***** Data supplied *****
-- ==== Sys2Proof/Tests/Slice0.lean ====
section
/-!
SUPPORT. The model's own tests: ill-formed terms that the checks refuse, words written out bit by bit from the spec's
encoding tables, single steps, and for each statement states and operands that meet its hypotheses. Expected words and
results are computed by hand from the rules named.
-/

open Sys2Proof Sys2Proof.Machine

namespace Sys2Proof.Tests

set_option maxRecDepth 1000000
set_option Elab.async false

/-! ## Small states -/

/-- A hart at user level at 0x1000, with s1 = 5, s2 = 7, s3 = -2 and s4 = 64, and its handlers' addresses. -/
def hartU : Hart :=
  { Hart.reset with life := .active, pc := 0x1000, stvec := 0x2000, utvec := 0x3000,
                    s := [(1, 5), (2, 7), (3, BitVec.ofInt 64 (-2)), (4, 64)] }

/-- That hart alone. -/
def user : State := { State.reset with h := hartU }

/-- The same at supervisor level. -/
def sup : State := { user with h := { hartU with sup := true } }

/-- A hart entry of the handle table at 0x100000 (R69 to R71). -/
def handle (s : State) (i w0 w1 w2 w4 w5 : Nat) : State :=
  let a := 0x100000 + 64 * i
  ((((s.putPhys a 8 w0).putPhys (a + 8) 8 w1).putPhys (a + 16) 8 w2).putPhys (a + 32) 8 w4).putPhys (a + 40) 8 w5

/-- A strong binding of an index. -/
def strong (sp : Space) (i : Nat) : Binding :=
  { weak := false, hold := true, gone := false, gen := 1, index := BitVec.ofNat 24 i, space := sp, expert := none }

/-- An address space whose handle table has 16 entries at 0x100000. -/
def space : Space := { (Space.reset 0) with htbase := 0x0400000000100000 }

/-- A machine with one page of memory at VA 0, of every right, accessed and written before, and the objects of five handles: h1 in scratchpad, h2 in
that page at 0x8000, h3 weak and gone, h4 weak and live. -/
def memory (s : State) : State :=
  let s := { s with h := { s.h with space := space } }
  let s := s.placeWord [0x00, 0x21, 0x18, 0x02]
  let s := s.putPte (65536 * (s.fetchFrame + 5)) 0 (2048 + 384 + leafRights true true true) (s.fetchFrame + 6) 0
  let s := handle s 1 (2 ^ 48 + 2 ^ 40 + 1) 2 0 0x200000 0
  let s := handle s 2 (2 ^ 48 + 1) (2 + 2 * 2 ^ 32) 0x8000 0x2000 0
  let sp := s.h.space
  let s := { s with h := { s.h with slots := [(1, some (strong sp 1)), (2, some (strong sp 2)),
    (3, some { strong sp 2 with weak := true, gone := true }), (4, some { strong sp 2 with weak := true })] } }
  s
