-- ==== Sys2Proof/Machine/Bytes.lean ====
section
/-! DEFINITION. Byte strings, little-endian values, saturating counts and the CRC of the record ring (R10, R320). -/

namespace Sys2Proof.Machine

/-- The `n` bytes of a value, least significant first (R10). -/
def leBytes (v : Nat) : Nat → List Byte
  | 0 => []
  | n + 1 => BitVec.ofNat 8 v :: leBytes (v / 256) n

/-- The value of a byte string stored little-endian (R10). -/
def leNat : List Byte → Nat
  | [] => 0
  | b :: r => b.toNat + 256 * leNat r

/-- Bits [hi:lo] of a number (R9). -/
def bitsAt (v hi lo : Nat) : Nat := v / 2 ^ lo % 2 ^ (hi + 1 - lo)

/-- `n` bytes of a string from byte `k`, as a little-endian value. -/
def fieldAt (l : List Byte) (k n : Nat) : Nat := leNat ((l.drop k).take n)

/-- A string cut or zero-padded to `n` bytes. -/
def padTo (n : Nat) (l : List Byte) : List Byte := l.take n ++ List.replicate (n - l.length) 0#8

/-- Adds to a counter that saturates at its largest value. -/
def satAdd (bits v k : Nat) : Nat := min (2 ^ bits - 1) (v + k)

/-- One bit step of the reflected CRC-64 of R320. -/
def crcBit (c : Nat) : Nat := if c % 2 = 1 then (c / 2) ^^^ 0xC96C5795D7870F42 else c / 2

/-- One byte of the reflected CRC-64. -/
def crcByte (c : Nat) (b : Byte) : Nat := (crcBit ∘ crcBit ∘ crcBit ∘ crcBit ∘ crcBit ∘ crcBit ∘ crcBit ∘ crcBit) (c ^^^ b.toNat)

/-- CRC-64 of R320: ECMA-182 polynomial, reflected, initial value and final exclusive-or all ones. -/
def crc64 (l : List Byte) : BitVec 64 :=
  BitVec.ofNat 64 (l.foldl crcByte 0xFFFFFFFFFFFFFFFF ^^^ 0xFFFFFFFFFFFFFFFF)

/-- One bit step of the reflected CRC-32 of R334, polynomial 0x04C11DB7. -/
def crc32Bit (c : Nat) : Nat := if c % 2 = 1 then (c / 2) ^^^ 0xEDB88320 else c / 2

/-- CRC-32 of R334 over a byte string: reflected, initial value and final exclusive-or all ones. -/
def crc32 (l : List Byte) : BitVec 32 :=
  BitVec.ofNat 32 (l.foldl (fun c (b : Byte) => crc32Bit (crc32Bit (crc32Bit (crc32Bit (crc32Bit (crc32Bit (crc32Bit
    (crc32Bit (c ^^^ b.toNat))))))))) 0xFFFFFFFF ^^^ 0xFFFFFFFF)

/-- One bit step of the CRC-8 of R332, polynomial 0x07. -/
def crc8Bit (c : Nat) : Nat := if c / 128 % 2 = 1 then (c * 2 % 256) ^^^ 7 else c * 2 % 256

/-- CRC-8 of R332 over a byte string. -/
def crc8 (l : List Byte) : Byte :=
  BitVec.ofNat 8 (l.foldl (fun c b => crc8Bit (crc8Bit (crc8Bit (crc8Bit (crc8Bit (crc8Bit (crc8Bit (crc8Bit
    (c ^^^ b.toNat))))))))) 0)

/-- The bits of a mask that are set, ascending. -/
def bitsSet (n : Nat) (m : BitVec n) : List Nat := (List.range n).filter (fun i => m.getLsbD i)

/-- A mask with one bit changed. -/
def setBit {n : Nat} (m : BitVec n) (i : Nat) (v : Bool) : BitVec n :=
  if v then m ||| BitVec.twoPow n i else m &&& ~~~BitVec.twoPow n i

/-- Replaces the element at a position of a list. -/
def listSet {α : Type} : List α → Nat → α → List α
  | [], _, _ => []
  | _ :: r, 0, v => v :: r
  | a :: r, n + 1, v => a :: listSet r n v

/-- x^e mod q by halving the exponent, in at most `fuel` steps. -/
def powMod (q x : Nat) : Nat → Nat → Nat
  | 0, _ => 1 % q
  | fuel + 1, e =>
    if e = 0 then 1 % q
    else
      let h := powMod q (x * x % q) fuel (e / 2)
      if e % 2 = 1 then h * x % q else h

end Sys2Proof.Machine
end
*****
***** Data supplied *****
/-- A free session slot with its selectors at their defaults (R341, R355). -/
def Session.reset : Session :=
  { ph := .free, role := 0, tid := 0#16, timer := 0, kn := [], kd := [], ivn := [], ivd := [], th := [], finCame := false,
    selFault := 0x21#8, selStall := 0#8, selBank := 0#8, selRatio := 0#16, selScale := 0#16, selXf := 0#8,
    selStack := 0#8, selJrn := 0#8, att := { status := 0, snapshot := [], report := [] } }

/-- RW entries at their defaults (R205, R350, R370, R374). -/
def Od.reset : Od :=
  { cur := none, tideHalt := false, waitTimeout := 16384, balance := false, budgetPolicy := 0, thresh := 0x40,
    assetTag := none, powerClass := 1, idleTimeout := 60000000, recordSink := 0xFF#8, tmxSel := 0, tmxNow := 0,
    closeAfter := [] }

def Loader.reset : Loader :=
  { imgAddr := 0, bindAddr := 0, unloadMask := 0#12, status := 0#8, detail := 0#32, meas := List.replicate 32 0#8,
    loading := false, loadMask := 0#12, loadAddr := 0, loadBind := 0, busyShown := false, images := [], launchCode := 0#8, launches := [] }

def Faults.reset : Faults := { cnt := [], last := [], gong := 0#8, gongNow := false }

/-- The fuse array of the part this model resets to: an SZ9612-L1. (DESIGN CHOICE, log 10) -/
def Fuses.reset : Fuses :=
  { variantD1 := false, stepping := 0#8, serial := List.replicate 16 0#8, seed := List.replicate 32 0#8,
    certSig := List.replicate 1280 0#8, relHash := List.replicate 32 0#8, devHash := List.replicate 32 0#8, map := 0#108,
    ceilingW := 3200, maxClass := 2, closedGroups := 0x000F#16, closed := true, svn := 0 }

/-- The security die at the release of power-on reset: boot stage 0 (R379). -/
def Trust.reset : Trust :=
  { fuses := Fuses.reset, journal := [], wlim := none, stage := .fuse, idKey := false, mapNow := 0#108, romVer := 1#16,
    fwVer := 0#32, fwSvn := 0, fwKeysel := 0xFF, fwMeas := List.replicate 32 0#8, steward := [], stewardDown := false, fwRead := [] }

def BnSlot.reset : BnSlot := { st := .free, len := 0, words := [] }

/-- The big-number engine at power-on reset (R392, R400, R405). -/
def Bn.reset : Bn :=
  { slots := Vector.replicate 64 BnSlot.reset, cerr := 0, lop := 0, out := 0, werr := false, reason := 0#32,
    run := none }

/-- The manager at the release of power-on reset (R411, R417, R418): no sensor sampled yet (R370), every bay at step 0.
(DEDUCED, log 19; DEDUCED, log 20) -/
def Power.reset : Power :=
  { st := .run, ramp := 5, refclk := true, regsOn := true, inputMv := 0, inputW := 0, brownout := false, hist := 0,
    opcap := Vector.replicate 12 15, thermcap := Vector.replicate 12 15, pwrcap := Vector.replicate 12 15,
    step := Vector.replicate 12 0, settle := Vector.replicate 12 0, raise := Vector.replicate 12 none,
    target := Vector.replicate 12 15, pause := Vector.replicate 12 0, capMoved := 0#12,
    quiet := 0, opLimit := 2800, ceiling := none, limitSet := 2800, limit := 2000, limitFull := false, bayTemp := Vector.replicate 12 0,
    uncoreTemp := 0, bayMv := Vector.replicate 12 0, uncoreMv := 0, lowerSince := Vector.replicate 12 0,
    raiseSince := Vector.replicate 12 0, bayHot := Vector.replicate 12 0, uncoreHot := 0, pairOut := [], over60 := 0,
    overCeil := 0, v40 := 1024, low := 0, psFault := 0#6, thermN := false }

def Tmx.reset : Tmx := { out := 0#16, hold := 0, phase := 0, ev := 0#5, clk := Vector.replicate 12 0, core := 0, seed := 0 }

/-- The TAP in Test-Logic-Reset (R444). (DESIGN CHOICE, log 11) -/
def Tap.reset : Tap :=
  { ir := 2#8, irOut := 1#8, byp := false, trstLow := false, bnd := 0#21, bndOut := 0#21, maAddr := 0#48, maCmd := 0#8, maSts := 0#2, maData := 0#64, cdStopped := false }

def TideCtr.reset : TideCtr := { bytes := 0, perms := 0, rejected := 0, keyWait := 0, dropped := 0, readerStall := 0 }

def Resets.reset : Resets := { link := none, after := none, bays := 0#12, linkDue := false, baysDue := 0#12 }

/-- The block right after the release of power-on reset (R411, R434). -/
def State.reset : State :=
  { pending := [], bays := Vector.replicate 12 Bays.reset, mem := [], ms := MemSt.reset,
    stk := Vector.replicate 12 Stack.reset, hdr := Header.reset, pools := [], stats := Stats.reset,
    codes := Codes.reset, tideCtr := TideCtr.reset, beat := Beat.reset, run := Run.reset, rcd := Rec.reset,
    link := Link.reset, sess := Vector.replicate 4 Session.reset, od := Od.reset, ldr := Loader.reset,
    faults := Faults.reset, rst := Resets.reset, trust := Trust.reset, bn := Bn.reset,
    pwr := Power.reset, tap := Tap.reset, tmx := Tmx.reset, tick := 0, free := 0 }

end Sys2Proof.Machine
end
*****
■ **Aim of the exercise**:
Read through the entries and copy every line that includes "defaults".

■ **Solution to this task**:
/-- A free session slot with its selectors at their defaults (R341, R355). -/
/-- RW entries at their defaults (R205, R350, R370, R374). -/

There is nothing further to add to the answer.